• _EXERCISE DETAILS_
From the records below, copy every line that contains the word "isSome".
── DATA IN THIS EXERCISE ──
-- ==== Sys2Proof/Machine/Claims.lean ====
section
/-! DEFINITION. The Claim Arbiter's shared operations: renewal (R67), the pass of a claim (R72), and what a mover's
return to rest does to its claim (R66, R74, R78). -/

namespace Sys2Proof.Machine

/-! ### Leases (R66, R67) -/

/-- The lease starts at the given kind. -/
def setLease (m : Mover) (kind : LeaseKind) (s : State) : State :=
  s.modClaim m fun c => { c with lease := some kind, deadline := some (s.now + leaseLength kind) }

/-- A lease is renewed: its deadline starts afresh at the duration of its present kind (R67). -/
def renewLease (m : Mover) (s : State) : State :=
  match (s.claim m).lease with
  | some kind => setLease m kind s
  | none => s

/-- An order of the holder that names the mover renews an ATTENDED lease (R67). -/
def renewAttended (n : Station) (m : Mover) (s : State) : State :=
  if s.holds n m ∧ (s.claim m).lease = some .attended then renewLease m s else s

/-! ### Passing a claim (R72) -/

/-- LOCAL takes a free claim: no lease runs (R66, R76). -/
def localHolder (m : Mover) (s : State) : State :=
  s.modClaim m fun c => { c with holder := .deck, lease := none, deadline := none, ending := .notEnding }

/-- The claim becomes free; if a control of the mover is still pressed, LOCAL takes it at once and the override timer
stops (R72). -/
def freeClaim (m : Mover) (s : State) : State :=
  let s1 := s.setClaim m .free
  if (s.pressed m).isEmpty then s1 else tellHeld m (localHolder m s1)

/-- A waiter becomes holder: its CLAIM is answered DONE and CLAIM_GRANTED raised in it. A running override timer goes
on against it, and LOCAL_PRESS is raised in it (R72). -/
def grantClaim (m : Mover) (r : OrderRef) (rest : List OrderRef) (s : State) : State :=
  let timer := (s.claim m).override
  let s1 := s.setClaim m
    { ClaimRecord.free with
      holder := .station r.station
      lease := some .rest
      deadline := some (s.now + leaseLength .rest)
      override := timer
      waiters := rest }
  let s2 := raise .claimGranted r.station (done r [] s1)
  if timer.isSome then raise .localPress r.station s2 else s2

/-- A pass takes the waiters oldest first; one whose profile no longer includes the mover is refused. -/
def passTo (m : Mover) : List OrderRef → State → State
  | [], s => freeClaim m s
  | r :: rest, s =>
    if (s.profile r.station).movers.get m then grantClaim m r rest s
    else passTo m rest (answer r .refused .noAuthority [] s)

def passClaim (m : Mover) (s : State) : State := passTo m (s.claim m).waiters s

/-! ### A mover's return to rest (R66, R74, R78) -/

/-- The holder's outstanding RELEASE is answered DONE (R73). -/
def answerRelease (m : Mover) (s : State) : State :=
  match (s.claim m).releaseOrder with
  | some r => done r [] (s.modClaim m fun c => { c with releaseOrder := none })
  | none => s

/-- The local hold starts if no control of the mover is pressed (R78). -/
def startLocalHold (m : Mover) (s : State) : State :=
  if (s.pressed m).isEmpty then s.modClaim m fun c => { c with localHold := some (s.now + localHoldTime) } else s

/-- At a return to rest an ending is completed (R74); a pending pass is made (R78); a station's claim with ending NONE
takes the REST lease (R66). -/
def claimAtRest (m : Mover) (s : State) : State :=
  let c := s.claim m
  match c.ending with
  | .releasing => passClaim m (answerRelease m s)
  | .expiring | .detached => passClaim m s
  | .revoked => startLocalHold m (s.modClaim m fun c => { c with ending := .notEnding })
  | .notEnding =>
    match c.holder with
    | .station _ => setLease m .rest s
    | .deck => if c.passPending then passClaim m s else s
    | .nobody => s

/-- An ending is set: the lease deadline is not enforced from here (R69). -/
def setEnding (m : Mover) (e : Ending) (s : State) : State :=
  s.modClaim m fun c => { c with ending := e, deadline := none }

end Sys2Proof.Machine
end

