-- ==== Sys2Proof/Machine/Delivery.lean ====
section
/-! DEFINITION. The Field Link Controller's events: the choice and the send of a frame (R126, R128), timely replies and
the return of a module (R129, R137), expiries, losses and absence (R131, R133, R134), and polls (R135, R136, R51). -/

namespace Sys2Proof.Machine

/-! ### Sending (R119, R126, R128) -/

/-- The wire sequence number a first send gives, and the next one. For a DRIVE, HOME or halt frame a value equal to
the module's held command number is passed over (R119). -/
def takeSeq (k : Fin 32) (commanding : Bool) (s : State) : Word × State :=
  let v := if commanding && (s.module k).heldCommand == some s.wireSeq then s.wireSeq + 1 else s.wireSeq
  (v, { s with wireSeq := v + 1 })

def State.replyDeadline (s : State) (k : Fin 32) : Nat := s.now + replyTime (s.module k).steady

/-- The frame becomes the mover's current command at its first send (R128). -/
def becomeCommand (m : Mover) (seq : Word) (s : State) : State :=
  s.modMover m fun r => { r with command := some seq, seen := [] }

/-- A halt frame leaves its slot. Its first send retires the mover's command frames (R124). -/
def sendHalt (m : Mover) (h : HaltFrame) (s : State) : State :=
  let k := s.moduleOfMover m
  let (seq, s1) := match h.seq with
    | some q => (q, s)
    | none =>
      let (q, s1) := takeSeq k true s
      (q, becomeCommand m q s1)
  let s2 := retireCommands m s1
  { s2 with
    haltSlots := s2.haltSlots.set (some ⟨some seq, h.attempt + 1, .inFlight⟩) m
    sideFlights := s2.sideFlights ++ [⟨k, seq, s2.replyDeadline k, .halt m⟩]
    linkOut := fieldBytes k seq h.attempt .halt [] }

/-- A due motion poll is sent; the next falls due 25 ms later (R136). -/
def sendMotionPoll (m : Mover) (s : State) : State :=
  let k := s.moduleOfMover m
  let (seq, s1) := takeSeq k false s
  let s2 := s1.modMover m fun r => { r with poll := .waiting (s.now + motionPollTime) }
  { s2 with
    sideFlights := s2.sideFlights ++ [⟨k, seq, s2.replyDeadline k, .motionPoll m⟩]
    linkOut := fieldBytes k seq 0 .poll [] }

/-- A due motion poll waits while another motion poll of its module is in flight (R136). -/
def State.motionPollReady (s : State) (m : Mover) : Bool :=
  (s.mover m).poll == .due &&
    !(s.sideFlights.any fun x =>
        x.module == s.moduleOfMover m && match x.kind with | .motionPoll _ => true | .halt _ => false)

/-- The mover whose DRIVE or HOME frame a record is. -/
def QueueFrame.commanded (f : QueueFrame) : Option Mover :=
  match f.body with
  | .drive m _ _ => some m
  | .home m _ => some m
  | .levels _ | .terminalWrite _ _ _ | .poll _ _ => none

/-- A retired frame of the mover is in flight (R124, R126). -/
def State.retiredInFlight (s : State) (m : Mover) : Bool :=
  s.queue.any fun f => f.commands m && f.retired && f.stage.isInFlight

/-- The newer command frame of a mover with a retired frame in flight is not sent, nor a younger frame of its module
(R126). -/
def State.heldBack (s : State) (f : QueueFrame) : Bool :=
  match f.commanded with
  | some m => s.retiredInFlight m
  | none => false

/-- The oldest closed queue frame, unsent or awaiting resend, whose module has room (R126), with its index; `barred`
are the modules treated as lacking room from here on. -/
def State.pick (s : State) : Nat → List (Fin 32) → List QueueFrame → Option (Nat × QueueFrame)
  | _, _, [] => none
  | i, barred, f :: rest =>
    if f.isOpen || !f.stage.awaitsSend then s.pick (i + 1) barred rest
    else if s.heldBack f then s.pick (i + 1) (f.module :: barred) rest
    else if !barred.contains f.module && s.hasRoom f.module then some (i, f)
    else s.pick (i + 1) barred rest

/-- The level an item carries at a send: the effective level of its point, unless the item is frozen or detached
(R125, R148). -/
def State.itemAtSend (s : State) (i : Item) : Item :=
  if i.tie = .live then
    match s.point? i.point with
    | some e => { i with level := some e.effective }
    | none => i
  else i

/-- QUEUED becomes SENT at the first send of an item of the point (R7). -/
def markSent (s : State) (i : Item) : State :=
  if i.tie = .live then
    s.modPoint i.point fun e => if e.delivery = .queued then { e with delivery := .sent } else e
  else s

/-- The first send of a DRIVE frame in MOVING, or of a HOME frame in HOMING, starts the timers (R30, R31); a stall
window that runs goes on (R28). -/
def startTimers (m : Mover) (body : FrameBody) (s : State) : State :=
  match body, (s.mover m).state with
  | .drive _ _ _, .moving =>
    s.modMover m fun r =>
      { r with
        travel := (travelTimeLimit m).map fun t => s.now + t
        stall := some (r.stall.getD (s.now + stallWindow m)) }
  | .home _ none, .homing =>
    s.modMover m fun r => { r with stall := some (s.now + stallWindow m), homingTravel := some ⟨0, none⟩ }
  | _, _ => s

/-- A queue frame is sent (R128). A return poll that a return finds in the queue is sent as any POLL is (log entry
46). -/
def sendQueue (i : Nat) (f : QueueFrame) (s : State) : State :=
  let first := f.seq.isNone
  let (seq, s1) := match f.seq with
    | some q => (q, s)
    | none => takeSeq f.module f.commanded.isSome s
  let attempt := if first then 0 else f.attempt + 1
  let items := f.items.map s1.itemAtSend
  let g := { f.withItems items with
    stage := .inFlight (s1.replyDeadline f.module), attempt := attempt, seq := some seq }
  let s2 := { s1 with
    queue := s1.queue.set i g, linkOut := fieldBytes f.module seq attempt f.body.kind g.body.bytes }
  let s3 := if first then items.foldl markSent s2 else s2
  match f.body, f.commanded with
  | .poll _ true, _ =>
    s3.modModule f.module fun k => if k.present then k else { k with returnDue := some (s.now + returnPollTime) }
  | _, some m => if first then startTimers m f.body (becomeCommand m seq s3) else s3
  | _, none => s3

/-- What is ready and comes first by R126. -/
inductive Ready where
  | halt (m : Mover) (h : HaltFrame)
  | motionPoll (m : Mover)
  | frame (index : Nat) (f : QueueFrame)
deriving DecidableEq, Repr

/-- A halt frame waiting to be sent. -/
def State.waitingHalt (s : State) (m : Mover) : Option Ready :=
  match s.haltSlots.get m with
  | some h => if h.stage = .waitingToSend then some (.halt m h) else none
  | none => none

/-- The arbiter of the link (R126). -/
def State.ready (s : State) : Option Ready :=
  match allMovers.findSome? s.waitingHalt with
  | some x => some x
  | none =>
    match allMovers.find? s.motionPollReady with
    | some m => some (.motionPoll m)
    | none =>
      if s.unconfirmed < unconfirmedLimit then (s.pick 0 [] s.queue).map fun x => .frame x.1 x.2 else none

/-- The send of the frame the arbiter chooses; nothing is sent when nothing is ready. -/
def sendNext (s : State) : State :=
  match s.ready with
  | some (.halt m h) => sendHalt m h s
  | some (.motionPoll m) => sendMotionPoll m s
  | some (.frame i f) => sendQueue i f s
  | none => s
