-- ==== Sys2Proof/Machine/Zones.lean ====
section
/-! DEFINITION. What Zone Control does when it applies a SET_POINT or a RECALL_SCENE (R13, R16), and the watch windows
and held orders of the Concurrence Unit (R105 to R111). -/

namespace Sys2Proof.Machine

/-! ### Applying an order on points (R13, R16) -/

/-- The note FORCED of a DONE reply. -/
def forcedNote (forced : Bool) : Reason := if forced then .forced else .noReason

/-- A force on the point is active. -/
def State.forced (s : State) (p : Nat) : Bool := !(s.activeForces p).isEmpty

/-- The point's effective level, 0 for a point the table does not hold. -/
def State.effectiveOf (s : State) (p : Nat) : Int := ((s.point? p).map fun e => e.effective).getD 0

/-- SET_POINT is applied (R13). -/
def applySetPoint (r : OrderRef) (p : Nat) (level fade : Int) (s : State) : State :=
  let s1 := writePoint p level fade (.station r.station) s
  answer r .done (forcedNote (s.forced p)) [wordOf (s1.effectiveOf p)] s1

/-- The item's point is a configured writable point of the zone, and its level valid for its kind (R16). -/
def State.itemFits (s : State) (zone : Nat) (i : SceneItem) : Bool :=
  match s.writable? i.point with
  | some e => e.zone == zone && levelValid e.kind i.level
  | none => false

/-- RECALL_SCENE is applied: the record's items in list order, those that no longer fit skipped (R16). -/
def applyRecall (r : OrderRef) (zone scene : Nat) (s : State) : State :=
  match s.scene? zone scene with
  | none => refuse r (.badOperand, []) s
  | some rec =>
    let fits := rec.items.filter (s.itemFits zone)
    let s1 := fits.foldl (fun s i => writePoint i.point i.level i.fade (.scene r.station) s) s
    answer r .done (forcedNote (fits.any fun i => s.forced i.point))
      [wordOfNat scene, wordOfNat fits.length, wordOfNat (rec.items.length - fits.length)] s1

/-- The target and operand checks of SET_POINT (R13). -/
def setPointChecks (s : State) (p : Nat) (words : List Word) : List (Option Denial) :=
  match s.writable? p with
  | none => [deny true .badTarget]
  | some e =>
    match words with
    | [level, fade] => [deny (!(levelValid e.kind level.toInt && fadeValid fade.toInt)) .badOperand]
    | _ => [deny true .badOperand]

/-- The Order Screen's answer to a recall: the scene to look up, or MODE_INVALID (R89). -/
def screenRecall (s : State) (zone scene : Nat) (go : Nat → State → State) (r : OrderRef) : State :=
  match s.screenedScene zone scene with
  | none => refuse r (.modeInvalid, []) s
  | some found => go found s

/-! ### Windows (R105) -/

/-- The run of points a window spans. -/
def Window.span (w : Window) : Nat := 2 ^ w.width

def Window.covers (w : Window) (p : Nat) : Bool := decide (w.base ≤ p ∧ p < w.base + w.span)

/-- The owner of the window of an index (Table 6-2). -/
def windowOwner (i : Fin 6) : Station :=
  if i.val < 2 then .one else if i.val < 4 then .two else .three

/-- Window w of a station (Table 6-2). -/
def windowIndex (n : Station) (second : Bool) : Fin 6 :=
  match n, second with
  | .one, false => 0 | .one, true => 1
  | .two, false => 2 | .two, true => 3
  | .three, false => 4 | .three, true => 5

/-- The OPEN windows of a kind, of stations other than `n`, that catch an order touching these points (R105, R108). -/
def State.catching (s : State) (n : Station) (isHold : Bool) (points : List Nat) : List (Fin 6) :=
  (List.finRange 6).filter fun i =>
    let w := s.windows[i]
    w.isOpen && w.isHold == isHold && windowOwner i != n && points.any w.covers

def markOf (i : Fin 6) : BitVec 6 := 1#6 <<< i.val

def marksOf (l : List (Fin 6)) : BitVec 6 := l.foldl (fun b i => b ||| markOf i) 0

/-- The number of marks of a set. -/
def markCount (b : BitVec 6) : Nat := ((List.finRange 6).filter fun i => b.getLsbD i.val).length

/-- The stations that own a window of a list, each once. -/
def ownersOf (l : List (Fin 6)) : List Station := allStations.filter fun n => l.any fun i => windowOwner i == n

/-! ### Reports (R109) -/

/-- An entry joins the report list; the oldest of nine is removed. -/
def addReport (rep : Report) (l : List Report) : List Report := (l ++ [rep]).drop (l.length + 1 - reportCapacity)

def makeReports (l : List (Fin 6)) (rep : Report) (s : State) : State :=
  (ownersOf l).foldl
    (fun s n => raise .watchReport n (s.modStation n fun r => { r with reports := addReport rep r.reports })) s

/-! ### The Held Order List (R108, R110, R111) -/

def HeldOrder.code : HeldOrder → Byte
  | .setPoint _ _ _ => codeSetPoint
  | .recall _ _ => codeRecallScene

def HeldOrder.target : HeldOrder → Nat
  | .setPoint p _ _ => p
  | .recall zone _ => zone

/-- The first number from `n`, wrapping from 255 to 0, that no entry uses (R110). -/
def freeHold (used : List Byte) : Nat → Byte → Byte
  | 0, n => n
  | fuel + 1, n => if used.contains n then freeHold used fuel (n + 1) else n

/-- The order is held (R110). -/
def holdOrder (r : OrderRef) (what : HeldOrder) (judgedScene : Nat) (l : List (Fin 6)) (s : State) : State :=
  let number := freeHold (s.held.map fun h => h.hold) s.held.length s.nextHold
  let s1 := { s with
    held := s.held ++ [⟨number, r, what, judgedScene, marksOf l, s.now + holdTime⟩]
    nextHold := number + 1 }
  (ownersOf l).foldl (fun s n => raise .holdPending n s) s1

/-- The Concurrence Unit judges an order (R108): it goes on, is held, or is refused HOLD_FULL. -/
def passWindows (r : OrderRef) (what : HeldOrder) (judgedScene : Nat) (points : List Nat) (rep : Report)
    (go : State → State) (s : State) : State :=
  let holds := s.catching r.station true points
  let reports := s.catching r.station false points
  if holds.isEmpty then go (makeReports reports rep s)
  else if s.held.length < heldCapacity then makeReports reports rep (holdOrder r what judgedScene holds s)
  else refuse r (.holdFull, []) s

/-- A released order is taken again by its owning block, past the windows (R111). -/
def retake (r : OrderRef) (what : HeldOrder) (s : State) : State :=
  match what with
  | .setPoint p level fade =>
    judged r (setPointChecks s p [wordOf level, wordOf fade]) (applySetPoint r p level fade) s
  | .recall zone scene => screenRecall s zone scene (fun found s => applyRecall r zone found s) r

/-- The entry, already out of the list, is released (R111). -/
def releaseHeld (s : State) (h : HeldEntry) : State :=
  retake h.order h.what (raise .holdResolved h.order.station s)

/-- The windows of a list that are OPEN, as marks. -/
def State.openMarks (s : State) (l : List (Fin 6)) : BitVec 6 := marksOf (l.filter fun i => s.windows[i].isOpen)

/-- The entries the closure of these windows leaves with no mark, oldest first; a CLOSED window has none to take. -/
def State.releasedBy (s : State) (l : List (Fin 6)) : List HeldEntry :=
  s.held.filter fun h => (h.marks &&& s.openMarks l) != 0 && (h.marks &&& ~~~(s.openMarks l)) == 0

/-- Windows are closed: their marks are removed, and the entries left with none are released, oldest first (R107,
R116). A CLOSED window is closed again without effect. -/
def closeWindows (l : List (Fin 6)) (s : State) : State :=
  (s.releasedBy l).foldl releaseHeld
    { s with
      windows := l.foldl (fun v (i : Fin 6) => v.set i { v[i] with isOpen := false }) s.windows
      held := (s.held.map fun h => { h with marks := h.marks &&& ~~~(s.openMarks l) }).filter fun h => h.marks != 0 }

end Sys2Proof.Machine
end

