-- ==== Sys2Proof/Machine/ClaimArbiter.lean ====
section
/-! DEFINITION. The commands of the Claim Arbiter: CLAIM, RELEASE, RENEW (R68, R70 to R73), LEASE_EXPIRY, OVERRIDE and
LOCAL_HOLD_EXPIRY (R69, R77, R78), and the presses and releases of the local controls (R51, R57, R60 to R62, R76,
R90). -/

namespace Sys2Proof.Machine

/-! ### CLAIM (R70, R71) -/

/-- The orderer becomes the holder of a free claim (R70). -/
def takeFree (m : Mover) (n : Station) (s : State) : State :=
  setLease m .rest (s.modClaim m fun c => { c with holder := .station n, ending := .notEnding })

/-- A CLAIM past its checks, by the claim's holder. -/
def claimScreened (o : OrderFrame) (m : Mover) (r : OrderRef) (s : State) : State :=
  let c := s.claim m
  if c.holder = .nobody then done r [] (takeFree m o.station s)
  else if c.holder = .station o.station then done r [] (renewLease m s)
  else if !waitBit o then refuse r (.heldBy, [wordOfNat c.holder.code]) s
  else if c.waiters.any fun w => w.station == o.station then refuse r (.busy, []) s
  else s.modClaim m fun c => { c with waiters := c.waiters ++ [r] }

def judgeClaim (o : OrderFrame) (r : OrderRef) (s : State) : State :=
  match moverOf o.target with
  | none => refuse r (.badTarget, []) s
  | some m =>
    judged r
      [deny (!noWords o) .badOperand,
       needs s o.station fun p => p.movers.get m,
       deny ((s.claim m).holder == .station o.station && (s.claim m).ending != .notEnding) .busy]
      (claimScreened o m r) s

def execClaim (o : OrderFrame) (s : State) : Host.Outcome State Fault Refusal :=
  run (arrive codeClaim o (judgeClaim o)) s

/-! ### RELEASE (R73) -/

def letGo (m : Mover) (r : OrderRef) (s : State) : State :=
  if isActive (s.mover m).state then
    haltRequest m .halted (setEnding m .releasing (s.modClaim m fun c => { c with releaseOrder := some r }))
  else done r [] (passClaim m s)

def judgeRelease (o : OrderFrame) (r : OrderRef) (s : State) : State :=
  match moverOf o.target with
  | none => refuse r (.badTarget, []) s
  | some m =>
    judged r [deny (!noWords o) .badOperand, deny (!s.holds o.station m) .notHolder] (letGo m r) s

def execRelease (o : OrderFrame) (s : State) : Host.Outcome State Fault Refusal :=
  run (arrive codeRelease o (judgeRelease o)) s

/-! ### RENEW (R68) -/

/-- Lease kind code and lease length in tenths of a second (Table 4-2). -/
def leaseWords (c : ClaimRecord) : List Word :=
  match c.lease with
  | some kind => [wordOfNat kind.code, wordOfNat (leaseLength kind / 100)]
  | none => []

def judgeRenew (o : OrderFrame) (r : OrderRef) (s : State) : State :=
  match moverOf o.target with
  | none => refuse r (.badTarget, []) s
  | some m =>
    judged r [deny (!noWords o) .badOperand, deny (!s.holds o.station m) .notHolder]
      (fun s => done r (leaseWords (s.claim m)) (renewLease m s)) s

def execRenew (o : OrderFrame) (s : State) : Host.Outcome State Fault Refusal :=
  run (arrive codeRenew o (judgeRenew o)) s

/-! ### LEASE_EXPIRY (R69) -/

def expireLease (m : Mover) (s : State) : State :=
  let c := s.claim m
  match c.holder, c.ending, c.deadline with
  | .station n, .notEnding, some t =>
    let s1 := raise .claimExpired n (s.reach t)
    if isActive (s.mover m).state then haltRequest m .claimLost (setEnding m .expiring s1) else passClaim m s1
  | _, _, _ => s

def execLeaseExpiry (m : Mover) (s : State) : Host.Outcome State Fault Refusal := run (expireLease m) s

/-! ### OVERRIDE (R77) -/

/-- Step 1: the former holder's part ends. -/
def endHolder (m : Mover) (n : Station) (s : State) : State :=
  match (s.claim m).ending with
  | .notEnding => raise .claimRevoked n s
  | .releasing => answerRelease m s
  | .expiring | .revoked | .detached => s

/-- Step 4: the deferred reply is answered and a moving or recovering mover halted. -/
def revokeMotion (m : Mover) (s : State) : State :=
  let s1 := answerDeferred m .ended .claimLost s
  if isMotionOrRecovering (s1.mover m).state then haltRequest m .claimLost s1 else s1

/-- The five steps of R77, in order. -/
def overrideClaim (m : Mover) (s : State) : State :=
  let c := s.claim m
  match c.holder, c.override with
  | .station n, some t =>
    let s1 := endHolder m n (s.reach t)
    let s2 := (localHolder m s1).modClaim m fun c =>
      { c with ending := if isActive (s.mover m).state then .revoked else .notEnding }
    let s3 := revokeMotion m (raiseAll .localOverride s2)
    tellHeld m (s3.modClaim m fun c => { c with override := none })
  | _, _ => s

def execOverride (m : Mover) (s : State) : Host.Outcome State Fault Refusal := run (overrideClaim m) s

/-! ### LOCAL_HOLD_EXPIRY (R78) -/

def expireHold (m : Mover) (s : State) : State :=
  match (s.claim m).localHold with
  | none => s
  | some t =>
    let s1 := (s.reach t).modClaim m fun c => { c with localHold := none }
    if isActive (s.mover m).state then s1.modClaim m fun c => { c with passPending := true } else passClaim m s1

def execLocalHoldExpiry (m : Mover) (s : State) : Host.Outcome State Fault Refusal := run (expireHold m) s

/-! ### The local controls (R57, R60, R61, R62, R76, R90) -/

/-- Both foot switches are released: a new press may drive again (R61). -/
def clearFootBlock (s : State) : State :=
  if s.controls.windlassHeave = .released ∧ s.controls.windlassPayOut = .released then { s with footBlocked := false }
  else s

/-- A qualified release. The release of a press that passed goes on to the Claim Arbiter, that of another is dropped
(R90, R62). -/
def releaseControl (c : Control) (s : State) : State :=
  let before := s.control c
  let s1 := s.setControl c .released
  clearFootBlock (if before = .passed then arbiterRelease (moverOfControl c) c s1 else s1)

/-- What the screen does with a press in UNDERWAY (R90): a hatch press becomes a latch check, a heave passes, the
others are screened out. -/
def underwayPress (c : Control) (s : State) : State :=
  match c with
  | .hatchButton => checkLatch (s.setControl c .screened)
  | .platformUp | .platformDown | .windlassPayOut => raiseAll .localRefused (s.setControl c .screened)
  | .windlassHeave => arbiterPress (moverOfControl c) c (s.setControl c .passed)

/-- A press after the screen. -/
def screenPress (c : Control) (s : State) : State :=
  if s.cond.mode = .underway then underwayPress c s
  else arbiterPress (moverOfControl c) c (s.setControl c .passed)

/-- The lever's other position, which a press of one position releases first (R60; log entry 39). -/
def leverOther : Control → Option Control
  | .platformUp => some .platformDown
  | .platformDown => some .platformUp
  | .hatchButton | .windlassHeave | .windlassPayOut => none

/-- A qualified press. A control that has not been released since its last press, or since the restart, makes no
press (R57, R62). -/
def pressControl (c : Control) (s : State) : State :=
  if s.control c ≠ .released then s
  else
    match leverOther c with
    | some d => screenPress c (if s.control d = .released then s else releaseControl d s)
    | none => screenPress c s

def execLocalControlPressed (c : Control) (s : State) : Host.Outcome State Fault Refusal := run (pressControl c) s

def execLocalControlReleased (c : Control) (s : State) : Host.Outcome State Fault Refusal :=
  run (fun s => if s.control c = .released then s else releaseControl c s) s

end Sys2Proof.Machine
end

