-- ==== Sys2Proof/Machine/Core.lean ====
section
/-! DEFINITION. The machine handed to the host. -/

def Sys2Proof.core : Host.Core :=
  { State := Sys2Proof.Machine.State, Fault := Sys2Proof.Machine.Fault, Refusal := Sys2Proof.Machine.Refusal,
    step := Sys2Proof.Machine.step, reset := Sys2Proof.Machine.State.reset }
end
───
• _RESPONSE AREA_
  if timer.isSome then raise .localPress r.station s2 else s2
    | none => takeSeq f.module f.commanded.isSome s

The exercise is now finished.